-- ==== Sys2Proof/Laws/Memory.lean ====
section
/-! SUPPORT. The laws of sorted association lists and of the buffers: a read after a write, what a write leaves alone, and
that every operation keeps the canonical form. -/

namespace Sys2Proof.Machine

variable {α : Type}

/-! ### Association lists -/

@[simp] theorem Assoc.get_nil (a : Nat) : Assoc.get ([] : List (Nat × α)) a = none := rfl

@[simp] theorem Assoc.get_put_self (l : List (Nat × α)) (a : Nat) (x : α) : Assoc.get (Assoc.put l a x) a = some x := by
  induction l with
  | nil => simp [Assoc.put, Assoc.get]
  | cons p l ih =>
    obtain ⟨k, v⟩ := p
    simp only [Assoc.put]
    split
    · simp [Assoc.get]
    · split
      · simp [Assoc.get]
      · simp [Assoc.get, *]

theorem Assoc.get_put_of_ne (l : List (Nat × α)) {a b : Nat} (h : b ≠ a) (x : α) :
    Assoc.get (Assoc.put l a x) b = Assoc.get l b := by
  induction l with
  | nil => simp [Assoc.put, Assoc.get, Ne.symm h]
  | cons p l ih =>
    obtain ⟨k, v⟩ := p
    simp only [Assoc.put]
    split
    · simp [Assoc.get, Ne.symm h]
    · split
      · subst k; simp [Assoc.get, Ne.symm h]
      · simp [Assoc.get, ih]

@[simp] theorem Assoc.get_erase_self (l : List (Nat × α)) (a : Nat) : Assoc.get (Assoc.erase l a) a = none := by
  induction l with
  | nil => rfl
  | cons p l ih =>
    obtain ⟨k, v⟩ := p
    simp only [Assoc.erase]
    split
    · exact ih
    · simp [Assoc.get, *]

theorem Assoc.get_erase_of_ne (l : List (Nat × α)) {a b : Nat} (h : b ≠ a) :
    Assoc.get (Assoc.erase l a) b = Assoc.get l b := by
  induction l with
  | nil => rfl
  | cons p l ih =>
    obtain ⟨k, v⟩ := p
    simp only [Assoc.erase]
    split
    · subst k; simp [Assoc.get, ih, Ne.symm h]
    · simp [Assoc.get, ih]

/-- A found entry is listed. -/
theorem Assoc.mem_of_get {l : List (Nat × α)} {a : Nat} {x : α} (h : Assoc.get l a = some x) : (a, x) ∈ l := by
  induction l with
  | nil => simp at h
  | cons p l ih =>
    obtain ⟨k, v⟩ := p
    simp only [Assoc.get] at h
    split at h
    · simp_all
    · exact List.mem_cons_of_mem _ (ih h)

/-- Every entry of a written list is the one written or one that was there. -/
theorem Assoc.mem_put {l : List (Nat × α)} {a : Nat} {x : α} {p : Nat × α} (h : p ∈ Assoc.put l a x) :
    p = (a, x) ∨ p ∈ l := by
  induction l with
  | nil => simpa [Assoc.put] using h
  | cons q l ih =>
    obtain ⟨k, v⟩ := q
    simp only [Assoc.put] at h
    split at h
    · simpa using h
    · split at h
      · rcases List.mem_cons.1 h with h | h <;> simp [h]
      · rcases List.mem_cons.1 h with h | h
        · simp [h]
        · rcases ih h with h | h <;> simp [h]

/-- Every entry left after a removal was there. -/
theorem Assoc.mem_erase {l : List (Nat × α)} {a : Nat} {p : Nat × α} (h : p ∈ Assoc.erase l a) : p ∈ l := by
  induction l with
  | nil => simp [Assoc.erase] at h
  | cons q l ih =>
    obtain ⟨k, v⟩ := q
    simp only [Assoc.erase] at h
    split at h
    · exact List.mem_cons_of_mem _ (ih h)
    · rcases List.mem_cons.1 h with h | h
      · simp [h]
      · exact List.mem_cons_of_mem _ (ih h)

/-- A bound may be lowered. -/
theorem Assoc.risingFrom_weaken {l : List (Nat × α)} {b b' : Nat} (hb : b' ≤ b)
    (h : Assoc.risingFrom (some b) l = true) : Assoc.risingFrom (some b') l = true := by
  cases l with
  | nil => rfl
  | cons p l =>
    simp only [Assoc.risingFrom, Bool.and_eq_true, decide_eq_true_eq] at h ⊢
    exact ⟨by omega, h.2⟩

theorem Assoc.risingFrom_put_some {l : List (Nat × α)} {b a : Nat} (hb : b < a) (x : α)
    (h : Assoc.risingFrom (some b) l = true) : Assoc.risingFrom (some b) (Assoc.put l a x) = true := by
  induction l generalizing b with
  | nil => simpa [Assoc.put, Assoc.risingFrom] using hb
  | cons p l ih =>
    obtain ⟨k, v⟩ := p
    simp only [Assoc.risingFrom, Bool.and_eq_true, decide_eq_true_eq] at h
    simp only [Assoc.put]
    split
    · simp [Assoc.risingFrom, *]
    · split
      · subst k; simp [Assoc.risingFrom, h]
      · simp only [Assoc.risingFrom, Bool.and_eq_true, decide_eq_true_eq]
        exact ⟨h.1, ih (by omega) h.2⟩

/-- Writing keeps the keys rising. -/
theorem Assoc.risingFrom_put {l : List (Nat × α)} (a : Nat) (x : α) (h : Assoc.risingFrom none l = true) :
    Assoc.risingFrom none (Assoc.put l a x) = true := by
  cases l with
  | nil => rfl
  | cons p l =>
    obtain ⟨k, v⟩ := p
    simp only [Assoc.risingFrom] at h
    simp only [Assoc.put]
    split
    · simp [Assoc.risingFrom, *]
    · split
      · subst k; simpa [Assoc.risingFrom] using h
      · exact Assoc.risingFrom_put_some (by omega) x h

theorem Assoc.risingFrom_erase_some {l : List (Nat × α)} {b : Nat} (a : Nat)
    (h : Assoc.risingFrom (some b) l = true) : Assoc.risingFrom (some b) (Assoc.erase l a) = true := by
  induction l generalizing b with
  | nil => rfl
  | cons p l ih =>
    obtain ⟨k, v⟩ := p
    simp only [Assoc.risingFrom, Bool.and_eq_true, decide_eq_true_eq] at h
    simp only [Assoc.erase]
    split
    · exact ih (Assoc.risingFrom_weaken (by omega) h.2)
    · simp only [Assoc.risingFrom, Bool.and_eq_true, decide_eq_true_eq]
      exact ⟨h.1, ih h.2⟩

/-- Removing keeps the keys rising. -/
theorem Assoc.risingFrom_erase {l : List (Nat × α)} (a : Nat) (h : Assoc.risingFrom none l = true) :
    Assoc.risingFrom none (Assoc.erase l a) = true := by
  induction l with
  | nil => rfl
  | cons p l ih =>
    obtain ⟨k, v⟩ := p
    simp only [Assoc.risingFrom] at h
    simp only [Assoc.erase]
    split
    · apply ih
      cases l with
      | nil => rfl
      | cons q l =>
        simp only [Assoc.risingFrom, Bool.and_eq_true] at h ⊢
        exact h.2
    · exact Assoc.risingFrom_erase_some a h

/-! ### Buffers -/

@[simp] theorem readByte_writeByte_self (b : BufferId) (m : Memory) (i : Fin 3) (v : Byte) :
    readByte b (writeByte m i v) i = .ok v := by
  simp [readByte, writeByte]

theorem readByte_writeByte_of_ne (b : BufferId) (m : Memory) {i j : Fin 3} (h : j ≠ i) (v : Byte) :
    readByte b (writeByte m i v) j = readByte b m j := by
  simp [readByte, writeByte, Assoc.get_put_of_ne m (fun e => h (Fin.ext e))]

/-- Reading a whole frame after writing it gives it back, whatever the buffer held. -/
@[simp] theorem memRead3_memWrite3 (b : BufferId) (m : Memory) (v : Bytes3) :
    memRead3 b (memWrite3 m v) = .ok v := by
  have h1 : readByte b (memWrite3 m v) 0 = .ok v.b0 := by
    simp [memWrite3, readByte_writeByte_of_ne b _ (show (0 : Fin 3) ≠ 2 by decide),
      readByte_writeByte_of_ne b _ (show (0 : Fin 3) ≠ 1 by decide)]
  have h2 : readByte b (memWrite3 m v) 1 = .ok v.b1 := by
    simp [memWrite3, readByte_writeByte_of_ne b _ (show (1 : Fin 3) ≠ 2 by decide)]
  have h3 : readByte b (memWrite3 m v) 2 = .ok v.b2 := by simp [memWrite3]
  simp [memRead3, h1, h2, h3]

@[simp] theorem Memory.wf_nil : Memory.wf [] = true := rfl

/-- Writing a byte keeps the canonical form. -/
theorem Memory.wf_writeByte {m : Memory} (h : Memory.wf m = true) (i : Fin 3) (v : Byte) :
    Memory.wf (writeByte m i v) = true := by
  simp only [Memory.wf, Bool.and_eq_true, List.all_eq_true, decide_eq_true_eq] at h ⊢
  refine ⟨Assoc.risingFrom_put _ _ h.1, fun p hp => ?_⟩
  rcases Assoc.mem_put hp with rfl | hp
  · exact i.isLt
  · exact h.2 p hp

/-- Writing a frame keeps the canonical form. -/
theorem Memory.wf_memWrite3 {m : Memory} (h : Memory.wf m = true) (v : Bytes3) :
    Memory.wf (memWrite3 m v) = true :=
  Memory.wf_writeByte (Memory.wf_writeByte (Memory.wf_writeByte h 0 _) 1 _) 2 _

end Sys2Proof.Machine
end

☆ ☆ ☆ ☆

> [Directions for this task] When a line in the material includes the word "canonical", copy it out.

> [Answer space]
that every operation keeps the canonical form. -/
/-- Writing a byte keeps the canonical form. -/
/-- Writing a frame keeps the canonical form. -/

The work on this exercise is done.